In an election campaign that has comprised mostly empty rhetoric and been devoid of meaty debates on real choices, the complete silence on what is going on across the border with Pakistan may not be perplexing, but is nevertheless worth some reflection. Could it be that national security concerns are not election issues (in which case, the obvious question would be: why not?)? It certainly isn’t the case that the issue is not new, live or real, because it is all three. It cannot be that there is no difference in the positions of the major parties when it comes to external security. It was the BJP and its predecessor, the Jana Sangh, that was pro-bomb from the very beginning. It is the BJP that has always argued in favour of a muscular stance on defence and foreign policy issues. And, of course, it is the BJP that has used Pakistan as a surrogate for its communal stance against Muslims. Indeed, given the BJP’s slogan offering a ‘nirnayak sarkar’ (decisive government), a strong counter to the jihadi threat from across the border would have been a good issue to highlight—or so one would have thought.
Just as any worthwhile opposition party would have sought to put the government on the spot by asking it to spell out its response to the very real possibility of Pakistan either collapsing or being over-run by the Taliban, any ruling party which feels it has done enough to secure the country against attacks from across the border would have tried to highlight that fact. It is when neither has done what is expected that the questions arise. Here is a country which represents India’s biggest (or at least most immediate) security threat, a country from where the attack on Parliament emanated, a country from where the attack on Mumbai originated. Its break-up, however, multiplies manifold the threat India that faces from it. The Taliban and other Islamist forces will be right at India’s doorstep, and their potential to attack that much greater. And as US Secretary of State Hillary Clinton has pointed out, the US government is worried about the “unthinkable” in Pakistan, which is the Taliban and al-Qaeda getting “the keys to the nuclear arsenal”. In other words, even the world’s sole superpower is no longer certain that it can keep things under control when it comes to the “Islamic” bomb. So why are India’s two major parties silent?

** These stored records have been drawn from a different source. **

-- ==== Sys2Proof/Syntax.lean ====
section
/-!
DEFINITION. Syntax.lean: the instructions of the G9. Instr has one constructor for each row of the opcode table: the
instructions of a program (09 R172 to R178) and the operations of the module that are no slot of a clause (95).
Operand codes are already names here: a source or a destination is what it reaches, not a number of a field (R169).
-/

namespace Sys2Proof

/-- The class of the instructions of a clause (R163). -/
inductive Cls where
  | int | flt | xl | mem | mat | ctl | sys
  deriving DecidableEq, Repr

/-- The TYPE codes (R171). -/
inductive Ty where
  | i8 | i16 | i32 | i64 | n8 | n16 | n32 | n64 | f64 | f32 | f16 | bf16 | e4m3 | e5m2 | e2m1 | b128
  deriving DecidableEq, Repr

/-- The rounding modes (R113). -/
inductive Rm where
  | rne | rtz | rup | rdn
  deriving DecidableEq, Repr

/-- The scopes of immediate operations, phases and fences; a rectangle has 2^a rows by 2^b columns (R127, R171). -/
inductive Scope where
  | wg | rect (a b : Nat) | launch | sys
  deriving DecidableEq, Repr

/-- The orderings (R171). -/
inductive Ord where
  | relaxed | acq | rel | acqrel | sc
  deriving DecidableEq, Repr

/-- The conditions of icmp (R172). -/
inductive ICond where
  | eq | ne | lt | le | gt | ge
  deriving DecidableEq, Repr

/-- The conditions of fcmp (R173). -/
inductive FCond where
  | eq | ne | lt | le | gt | ge | un | or
  deriving DecidableEq, Repr

/-- The operations of red and scan (R174). -/
inductive RedOp where
  | add | and | or | xor | min | max
  deriving DecidableEq, Repr

/-- The operations of atom (R175). -/
inductive AtomOp where
  | add | and | or | xor | swap | min | max
  deriving DecidableEq, Repr

/-- The operations of atomf (R175). -/
inductive AtomFOp where
  | add | min | max
  deriving DecidableEq, Repr

/-- The guard of an instruction: none, or a predicate, possibly negated (R168). -/
inductive Guard where
  | always
  | on (p : Nat) (neg : Bool)
  deriving DecidableEq, Repr

/-- What a source code names (R96, R97, R102, R169). -/
inductive Src where
  | v (n : Nat) | w (n : Nat) | y (n : Nat) | tid | lane | gpc | tick | one | zero | s (n : Nat) | pm (n : Nat)
  | imm (k : Int)
  deriving DecidableEq, Repr

/-- What a destination code names; discard is code 0x4F (R96, R169). -/
inductive Dst where
  | v (n : Nat) | w (n : Nat) | s (n : Nat) | pm (n : Nat) | discard
  deriving DecidableEq, Repr

/-- A queue selector: the ENGINE code of R71 and the queue (R178). -/
structure QSel where
  eng : Nat
  q   : Nat
  deriving DecidableEq, Repr

/-- The atomic requests that a peer or a host may send (R150). -/
inductive RemoteOp where
  | add | and | or | xor | swap | min | max | umin | umax | cas
  deriving DecidableEq, Repr

/-- Who sends a write over the fabric: a host, or another G9 module, whose data bring their seal, matching or not on arrival (R16,
R17, R21). -/
inductive Sender where
  | host
  | g9 (sealOk : Bool)
  deriving DecidableEq, Repr

/-- How a write comes over the fabric: whether it is a release, and from whom (R20, R21). -/
structure FabricWrite where
  rel : Bool
  src : Sender
  deriving DecidableEq, Repr

/-- A request of the fabric directory for a line of 128 bytes: a recall, or a downgrade, which leaves the line held (R23). -/
structure Recall where
  line      : Nat
  downgrade : Bool
  deriving DecidableEq, Repr

/-- A firmware image that is loaded into a die, and whether its load succeeds (R28, R426). -/
structure FirmwareImage where
  die : Nat
  ok  : Bool
  deriving DecidableEq, Repr

/-- A request of a PCIe host at one of the base address registers (R27). -/
inductive PcieReq where
  | read (bar off n : Nat)
  | write (bar off : Nat) (bytes : List Byte)
  deriving DecidableEq, Repr

/-- A change that a throttle controller makes: the new clock in MHz, core voltage in mV and issue limit in slots per 8 cycles, and
its cause: 0 thermal, 1 current, 2 droop, 3 budget (R424, R434). -/
structure Throttle where
  clock   : Nat
  voltage : Nat
  limit   : Nat
  cause   : Nat
  deriving DecidableEq, Repr

/-- A register of a core or of a die that the mesh or a window reaches by number. -/
structure RegRef where
  number : Nat
  deriving DecidableEq, Repr

/-- A workgroup: its launch and its id. -/
structure WgRef where
  launch : Nat
  wg     : Nat
  deriving DecidableEq, Repr

/-- A thread: its launch, its workgroup, its team (the value of s3 at creation) and its lane. -/
structure ThreadRef where
  launch : Nat
  wg     : Nat
  team   : Nat
  lane   : Nat
  deriving DecidableEq, Repr

/-- An item of a replay buffer: its core and its place in the buffer. -/
structure ReplayRef where
  core : Nat
  idx  : Nat
  deriving DecidableEq, Repr

/-- The object of a policy action: a thread with a record, or a record without a thread by its place in the order of arrival. -/
inductive PolicyRef where
  | thread (r : ThreadRef) | unit (i : Nat)
  deriving DecidableEq, Repr

/-- A boundary in progress: its launch, its scope and the workgroup or rectangle that stands for it. -/
structure BoundaryRef where
  launch : Nat
  scope  : Scope
  wg     : Nat
  deriving DecidableEq, Repr

/-- A queue of a workgroup. -/
structure QueueRef where
  launch : Nat
  wg     : Nat
  sel    : QSel
  deriving DecidableEq, Repr

/-- The entry in flight of a queue, and which one of the sectors that it has still to write it writes now; none means all (R78). -/
structure EntryStep where
  queue : QueueRef
  part  : Option Nat := none
  deriving DecidableEq, Repr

Perhaps BJP leaders think this is an issue that could boomerang on the party. After all, the attack on Mumbai did not translate into the kind of pro-BJP wave that the party’s leaders had hoped would take place in the state elections that followed. The party could also be wary of a Congress counter-attack, asking what the BJP did when the attack on Parliament and the aggression in Kargil both took place on the BJP’s watch? Indeed, it amassed its troops on the border and almost got the country into a nuclear confrontation with Pakistan. So much safer, then, to take potshots at “weak” prime ministers! But it is obvious that whichever government assumes office after the elections will have Pakistan very high on its list of immediate concerns, and voters have a right to know what the issues and choices are. They remain in the dark because neither the ruling party nor the opposition is willing to focus on what could, in a worst case scenario, become an existential issue for the country.